◆ **Task details**
Start at the line with "(i.mnemonic = .dec → Completes i s" in the records below, stop at the line with "Completes .dey s", and return every line in that span exactly, the two end lines included.

[Recorded data]
((

-- ==== Sys2Proof/Certificates/Slice0/Obligations.lean ====
section
/-! DEFINITION. The statements for the provers. `exec` runs a whole instruction and `step` a whole sequence (log 1);
`tick` is one cycle. Each docstring says what is stated and which rules of spec/ it formalises. -/

open Sys2Proof Sys2Proof.Machine

/-- Every ADC opcode is in its documented mode. Between instructions, with the instruction at PC and plain memory at
its bytes, pointer and operand, ADC completes: A is the low byte of A + m + C, C is set iff the sum exceeds 255, V
iff both operands share a sign and the result's differs, N and Z from the result; D is not read and no other
register, flag or byte of memory changes. (R109) -/
def Obligations.AdcAddsWithCarryInBinary : Prop :=
  Encoded .adc [(0x69, .imm), (0x65, .zp), (0x75, .zpx), (0x6D, .abs), (0x7D, .abx), (0x79, .aby), (0x61, .izx),
    (0x71, .izy)] ∧
  ∀ i s, Ready i s → DataPlain i.operand s →
    let m := i.operand.value s
    let sum := s.regs.a.toNat + m.toNat + s.regs.c.toNat
    let res := BitVec.ofNat 8 sum
    i.mnemonic = .adc →
      Completes i s
        { s.regs with
          a := res, n := res.msb, z := res == 0, c := decide (255 < sum),
          v := (s.regs.a.msb == m.msb) && (res.msb != s.regs.a.msb) }
        (s.pcAfter i) s.peek

/-- SBC in each of its modes and USBC complete with A - m - (1 - C), C set iff A >= m + (1 - C), V by ADC's overflow
rule on A and the complement of m, N and Z from the result, and nothing else changes. For all A and B, SBC(ADC(A, B,
carry 0), B, carry 1) gives A back. (R110, R182) -/
def Obligations.SbcSubtractsWithInvertedBorrow : Prop :=
  Encoded .sbc [(0xE9, .imm), (0xE5, .zp), (0xF5, .zpx), (0xED, .abs), (0xFD, .abx), (0xF9, .aby), (0xE1, .izx),
    (0xF1, .izy)] ∧
  Encoded .usbc [(0xEB, .imm)] ∧
  (∀ i s, Ready i s → DataPlain i.operand s →
    let m := i.operand.value s
    let borrow : Byte := if s.regs.c then 0 else 1
    let res := s.regs.a - m - borrow
    i.mnemonic = .sbc ∨ i.mnemonic = .usbc →
      Completes i s
        { s.regs with
          a := res, n := res.msb, z := res == 0, c := decide (m.toNat + borrow.toNat ≤ s.regs.a.toNat),
          v := (s.regs.a.msb != m.msb) && (res.msb != s.regs.a.msb) }
        (s.pcAfter i) s.peek) ∧
  ∀ (r : Regs) (b : Byte), (opSbc { opAdc { r with c := false } b with c := true } b).a = r.a

/-- AND, ORA and EOR complete with the bitwise and, or, exclusive or of A and the operand in A, N and Z from that
result, and no other register, flag or byte of memory changed. (R111, R112, R113) -/
def Obligations.LogicOpsWriteAAndNZ : Prop :=
  Encoded .and [(0x29, .imm), (0x25, .zp), (0x35, .zpx), (0x2D, .abs), (0x3D, .abx), (0x39, .aby), (0x21, .izx),
    (0x31, .izy)] ∧
  Encoded .ora [(0x09, .imm), (0x05, .zp), (0x15, .zpx), (0x0D, .abs), (0x1D, .abx), (0x19, .aby), (0x01, .izx),
    (0x11, .izy)] ∧
  Encoded .eor [(0x49, .imm), (0x45, .zp), (0x55, .zpx), (0x4D, .abs), (0x5D, .abx), (0x59, .aby), (0x41, .izx),
    (0x51, .izy)] ∧
  ∀ i s, Ready i s → DataPlain i.operand s →
    let m := i.operand.value s
    (i.mnemonic = .and → Completes i s
      { s.regs with a := s.regs.a &&& m, n := (s.regs.a &&& m).msb, z := s.regs.a &&& m == 0 } (s.pcAfter i) s.peek) ∧
    (i.mnemonic = .ora → Completes i s
      { s.regs with a := s.regs.a ||| m, n := (s.regs.a ||| m).msb, z := s.regs.a ||| m == 0 } (s.pcAfter i) s.peek) ∧
    (i.mnemonic = .eor → Completes i s
      { s.regs with a := s.regs.a ^^^ m, n := (s.regs.a ^^^ m).msb, z := s.regs.a ^^^ m == 0 } (s.pcAfter i) s.peek)

/-- CMP, CPX and CPY complete with C set iff the register is at least the operand (unsigned), Z iff they are equal,
N bit 7 of the difference; BIT with Z from A AND m and N, V from bits 7 and 6 of m. No register, other flag or byte
of memory changes. (R114, R115, R116, R117) -/
def Obligations.ComparesAndBitOnlyWriteFlags : Prop :=
  Encoded .cmp [(0xC9, .imm), (0xC5, .zp), (0xD5, .zpx), (0xCD, .abs), (0xDD, .abx), (0xD9, .aby), (0xC1, .izx),
    (0xD1, .izy)] ∧
  Encoded .cpx [(0xE0, .imm), (0xE4, .zp), (0xEC, .abs)] ∧
  Encoded .cpy [(0xC0, .imm), (0xC4, .zp), (0xCC, .abs)] ∧
  Encoded .bit [(0x24, .zp), (0x2C, .abs)] ∧
  ∀ i s, Ready i s → DataPlain i.operand s →
    let m := i.operand.value s
    let flags := fun r : Byte => { s.regs with c := decide (m.toNat ≤ r.toNat), z := r == m, n := (r - m).msb }
    (i.mnemonic = .cmp → Completes i s (flags s.regs.a) (s.pcAfter i) s.peek) ∧
    (i.mnemonic = .cpx → Completes i s (flags s.regs.x) (s.pcAfter i) s.peek) ∧
    (i.mnemonic = .cpy → Completes i s (flags s.regs.y) (s.pcAfter i) s.peek) ∧
    (i.mnemonic = .bit → Completes i s
      { s.regs with z := s.regs.a &&& m == 0, n := m.getLsbD 7, v := m.getLsbD 6 } (s.pcAfter i) s.peek)

/-- LDA, LDX and LDY, in every mode, complete with the operand byte in A, X, Y, N and Z from that byte, and no other
register, flag or byte of memory changed. (R119, R120, R121) -/
def Obligations.LoadsWriteRegisterAndNZ : Prop :=
  Encoded .lda [(0xA9, .imm), (0xA5, .zp), (0xB5, .zpx), (0xAD, .abs), (0xBD, .abx), (0xB9, .aby), (0xA1, .izx),
    (0xB1, .izy)] ∧
  Encoded .ldx [(0xA2, .imm), (0xA6, .zp), (0xB6, .zpy), (0xAE, .abs), (0xBE, .aby)] ∧
  Encoded .ldy [(0xA0, .imm), (0xA4, .zp), (0xB4, .zpx), (0xAC, .abs), (0xBC, .abx)] ∧
  ∀ i s, Ready i s → DataPlain i.operand s →
    let m := i.operand.value s
    (i.mnemonic = .lda → Completes i s { s.regs with a := m, n := m.msb, z := m == 0 } (s.pcAfter i) s.peek) ∧
    (i.mnemonic = .ldx → Completes i s { s.regs with x := m, n := m.msb, z := m == 0 } (s.pcAfter i) s.peek) ∧
    (i.mnemonic = .ldy → Completes i s { s.regs with y := m, n := m.msb, z := m == 0 } (s.pcAfter i) s.peek)

/-- LAX completes with the operand in A and X, LAS with m AND S in A, X and S; N and Z come from that value and
nothing else changes. (R173, R187) -/
def Obligations.LaxAndLasLoadSeveralRegisters : Prop :=
  Encoded .lax [(0xA7, .zp), (0xB7, .zpy), (0xAF, .abs), (0xBF, .aby), (0xA3, .izx), (0xB3, .izy)] ∧
  Encoded .las [(0xBB, .aby)] ∧
  ∀ i s, Ready i s → DataPlain i.operand s →
    let m := i.operand.value s
    (i.mnemonic = .lax → Completes i s { s.regs with a := m, x := m, n := m.msb, z := m == 0 } (s.pcAfter i) s.peek) ∧
    (i.mnemonic = .las → Completes i s
      { s.regs with
        a := m &&& s.regs.s, x := m &&& s.regs.s, s := m &&& s.regs.s, n := (m &&& s.regs.s).msb,
        z := m &&& s.regs.s == 0 }
      (s.pcAfter i) s.peek)

/-- For the address the operand's formula gives, STA, STX, STY and SAX complete with A, X, Y, A AND X stored there
(where RAM stands), every other byte, every register and every flag as before. That a write to ROM or to a device
leaves every plain byte as it was is the model's choice (log 3, DESIGN CHOICE), not a rule of the spec. (R122, R123,
R124, R172) -/
def Obligations.StoresWriteOnlyTheirByte : Prop :=
  Encoded .sta [(0x85, .zp), (0x95, .zpx), (0x8D, .abs), (0x9D, .abx), (0x99, .aby), (0x81, .izx), (0x91, .izy)] ∧
  Encoded .stx [(0x86, .zp), (0x96, .zpy), (0x8E, .abs)] ∧
  Encoded .sty [(0x84, .zp), (0x94, .zpx), (0x8C, .abs)] ∧
  Encoded .sax [(0x87, .zp), (0x97, .zpy), (0x8F, .abs), (0x83, .izx)] ∧
  ∀ i s a, Ready i s → i.operand.effAddr s = some a →
    (i.mnemonic = .sta → Completes i s s.regs (s.pcAfter i) (stored s s.peek a s.regs.a)) ∧
    (i.mnemonic = .stx → Completes i s s.regs (s.pcAfter i) (stored s s.peek a s.regs.x)) ∧
    (i.mnemonic = .sty → Completes i s s.regs (s.pcAfter i) (stored s s.peek a s.regs.y)) ∧
    (i.mnemonic = .sax → Completes i s s.regs (s.pcAfter i) (stored s s.peek a (s.regs.a &&& s.regs.x)))

/-- Between instructions each transfer completes with the destination register holding the source, N and Z from it
(TXS writes no flag), PC one further, and every other register, flag and byte of memory as before. (R125, R126,
R127, R128, R129, R130) -/
def Obligations.TransfersCopyRegisters : Prop :=
  Encoded .tax [(0xAA, .imp)] ∧
  Encoded .tay [(0xA8, .imp)] ∧
  Encoded .txa [(0x8A, .imp)] ∧
  Encoded .tya [(0x98, .imp)] ∧
  Encoded .tsx [(0xBA, .imp)] ∧
  Encoded .txs [(0x9A, .imp)] ∧
  ∀ s : State, s.t = 0 →
    Completes .tax s { s.regs with x := s.regs.a, n := s.regs.a.msb, z := s.regs.a == 0 } (s.pc + 1) s.peek ∧
    Completes .tay s { s.regs with y := s.regs.a, n := s.regs.a.msb, z := s.regs.a == 0 } (s.pc + 1) s.peek ∧
    Completes .txa s { s.regs with a := s.regs.x, n := s.regs.x.msb, z := s.regs.x == 0 } (s.pc + 1) s.peek ∧
    Completes .tya s { s.regs with a := s.regs.y, n := s.regs.y.msb, z := s.regs.y == 0 } (s.pc + 1) s.peek ∧
    Completes .tsx s { s.regs with x := s.regs.s, n := s.regs.s.msb, z := s.regs.s == 0 } (s.pc + 1) s.peek ∧
    Completes .txs s { s.regs with s := s.regs.x } (s.pc + 1) s.peek

/-- On A or on the byte at the effective address, each shift or rotate completes with the shifted byte (ROL and ROR
insert the old carry), C the bit shifted out, N and Z from the result; the memory forms leave every other byte and A
unchanged. The byte at the effective address is the one the bus answers there after the lead accesses, a device's
answer included; only RAM is changed by the store. That a write to ROM or to a device leaves every plain byte as it
was is the model's choice (log 3, DESIGN CHOICE), not a rule of the spec. (R131, R132, R133, R134) -/
def Obligations.ShiftsAndRotatesOnAAndMemory : Prop :=
  Encoded .asl [(0x0A, .acc), (0x06, .zp), (0x16, .zpx), (0x0E, .abs), (0x1E, .abx)] ∧
  Encoded .lsr [(0x4A, .acc), (0x46, .zp), (0x56, .zpx), (0x4E, .abs), (0x5E, .abx)] ∧
  Encoded .rol [(0x2A, .acc), (0x26, .zp), (0x36, .zpx), (0x2E, .abs), (0x3E, .abx)] ∧
  Encoded .ror [(0x6A, .acc), (0x66, .zp), (0x76, .zpx), (0x6E, .abs), (0x7E, .abx)] ∧
  (∀ s : State, s.t = 0 →
    let v := s.regs.a
    let asl := v <<< 1
    let lsr := v >>> 1
    let rol := v <<< 1 ||| (if s.regs.c then 1 else 0)
    let ror := v >>> 1 ||| (if s.regs.c then 0x80 else 0)
    Completes .aslAcc s { s.regs with a := asl, c := v.getLsbD 7, n := asl.msb, z := asl == 0 } (s.pc + 1) s.peek ∧
    Completes .lsrAcc s { s.regs with a := lsr, c := v.getLsbD 0, n := false, z := lsr == 0 } (s.pc + 1) s.peek ∧
    Completes .rolAcc s { s.regs with a := rol, c := v.getLsbD 7, n := rol.msb, z := rol == 0 } (s.pc + 1) s.peek ∧
    Completes .rorAcc s { s.regs with a := ror, c := v.getLsbD 0, n := s.regs.c, z := ror == 0 } (s.pc + 1) s.peek) ∧
  ∀ i s a, Ready i s → i.operand.effAddr s = some a →
    let v := s.modifyByte i.operand a
    let asl := v <<< 1
    let lsr := v >>> 1
    let rol := v <<< 1 ||| (if s.regs.c then 1 else 0)
    let ror := v >>> 1 ||| (if s.regs.c then 0x80 else 0)
    (i.mnemonic = .asl → Completes i s
      { s.regs with c := v.getLsbD 7, n := asl.msb, z := asl == 0 } (s.pcAfter i) (stored s s.peek a asl)) ∧
    (i.mnemonic = .lsr → Completes i s
      { s.regs with c := v.getLsbD 0, n := false, z := lsr == 0 } (s.pcAfter i) (stored s s.peek a lsr)) ∧
    (i.mnemonic = .rol → Completes i s
      { s.regs with c := v.getLsbD 7, n := rol.msb, z := rol == 0 } (s.pcAfter i) (stored s s.peek a rol)) ∧
    (i.mnemonic = .ror → Completes i s
      { s.regs with c := v.getLsbD 0, n := s.regs.c, z := ror == 0 } (s.pcAfter i) (stored s s.peek a ror))

/-- INC and DEC complete with the byte at the effective address incremented or decremented mod 256, N and Z from the
new byte, and every register, other flag and other byte of memory as before. The byte at the effective address is
the one the bus answers there after the lead accesses, a device's answer included; only RAM is changed by the store.
That a write to ROM or to a device leaves every plain byte as it was is the model's choice (log 3, DESIGN CHOICE),
not a rule of the spec. (R135, R136) -/
def Obligations.IncDecModifyOneByte : Prop :=
  Encoded .inc [(0xE6, .zp), (0xF6, .zpx), (0xEE, .abs), (0xFE, .abx)] ∧
  Encoded .dec [(0xC6, .zp), (0xD6, .zpx), (0xCE, .abs), (0xDE, .abx)] ∧
  ∀ i s a, Ready i s → i.operand.effAddr s = some a →
    let v := s.modifyByte i.operand a
    let up := v + 1
    let down := v - 1
    (i.mnemonic = .inc → Completes i s
      { s.regs with n := up.msb, z := up == 0 } (s.pcAfter i) (stored s s.peek a up)) ∧
    (i.mnemonic = .dec → Completes i s
      { s.regs with n := down.msb, z := down == 0 } (s.pcAfter i) (stored s s.peek a down))

/-- Between instructions INX, INY, DEX and DEY complete with the register incremented or decremented mod 256, N and
Z from it, PC one further, and nothing else changed. (R137, R138, R139, R140) -/
def Obligations.RegisterIncrementsAndDecrements : Prop :=
  Encoded .inx [(0xE8, .imp)] ∧
  Encoded .iny [(0xC8, .imp)] ∧
  Encoded .dex [(0xCA, .imp)] ∧
  Encoded .dey [(0x88, .imp)] ∧
  ∀ s : State, s.t = 0 →
    Completes .inx s
      { s.regs with x := s.regs.x + 1, n := (s.regs.x + 1).msb, z := s.regs.x + 1 == 0 } (s.pc + 1) s.peek ∧
    Completes .iny s
      { s.regs with y := s.regs.y + 1, n := (s.regs.y + 1).msb, z := s.regs.y + 1 == 0 } (s.pc + 1) s.peek ∧
    Completes .dex s
      { s.regs with x := s.regs.x - 1, n := (s.regs.x - 1).msb, z := s.regs.x - 1 == 0 } (s.pc + 1) s.peek ∧
    Completes .dey s
      { s.regs with y := s.regs.y - 1, n := (s.regs.y - 1).msb, z := s.regs.y - 1 == 0 } (s.pc + 1) s.peek

/-- Between instructions each flag instruction completes with its one flag written, PC one further, nothing else
changed, and the service latch holding the answer of a poll made with the I flag before it. (R141, R142, R143, R144,
R145, R146, R147) -/
def Obligations.FlagInstructionsWriteOneFlag : Prop :=
  Encoded .clc [(0x18, .imp)] ∧
  Encoded .sec [(0x38, .imp)] ∧
  Encoded .cli [(0x58, .imp)] ∧
  Encoded .sei [(0x78, .imp)] ∧
  Encoded .clv [(0xB8, .imp)] ∧
  Encoded .cld [(0xD8, .imp)] ∧
  Encoded .sed [(0xF8, .imp)] ∧
  ∀ s : State, s.t = 0 →
    Completes .clc s { s.regs with c := false } (s.pc + 1) s.peek ∧
    Completes .sec s { s.regs with c := true } (s.pc + 1) s.peek ∧
    Completes .cli s { s.regs with i := false } (s.pc + 1) s.peek ∧
    Completes .sei s { s.regs with i := true } (s.pc + 1) s.peek ∧
    Completes .clv s { s.regs with v := false } (s.pc + 1) s.peek ∧
    Completes .cld s { s.regs with d := false } (s.pc + 1) s.peek ∧
    Completes .sed s { s.regs with d := true } (s.pc + 1) s.peek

))

◆ **Task result**
    (i.mnemonic = .dec → Completes i s
      { s.regs with n := down.msb, z := down == 0 } (s.pcAfter i) (stored s s.peek a down))

/-- Between instructions INX, INY, DEX and DEY complete with the register incremented or decremented mod 256, N and
Z from it, PC one further, and nothing else changed. (R137, R138, R139, R140) -/
def Obligations.RegisterIncrementsAndDecrements : Prop :=
  Encoded .inx [(0xE8, .imp)] ∧
  Encoded .iny [(0xC8, .imp)] ∧
  Encoded .dex [(0xCA, .imp)] ∧
  Encoded .dey [(0x88, .imp)] ∧
  ∀ s : State, s.t = 0 →
    Completes .inx s
      { s.regs with x := s.regs.x + 1, n := (s.regs.x + 1).msb, z := s.regs.x + 1 == 0 } (s.pc + 1) s.peek ∧
    Completes .iny s
      { s.regs with y := s.regs.y + 1, n := (s.regs.y + 1).msb, z := s.regs.y + 1 == 0 } (s.pc + 1) s.peek ∧
    Completes .dex s
      { s.regs with x := s.regs.x - 1, n := (s.regs.x - 1).msb, z := s.regs.x - 1 == 0 } (s.pc + 1) s.peek ∧
    Completes .dey s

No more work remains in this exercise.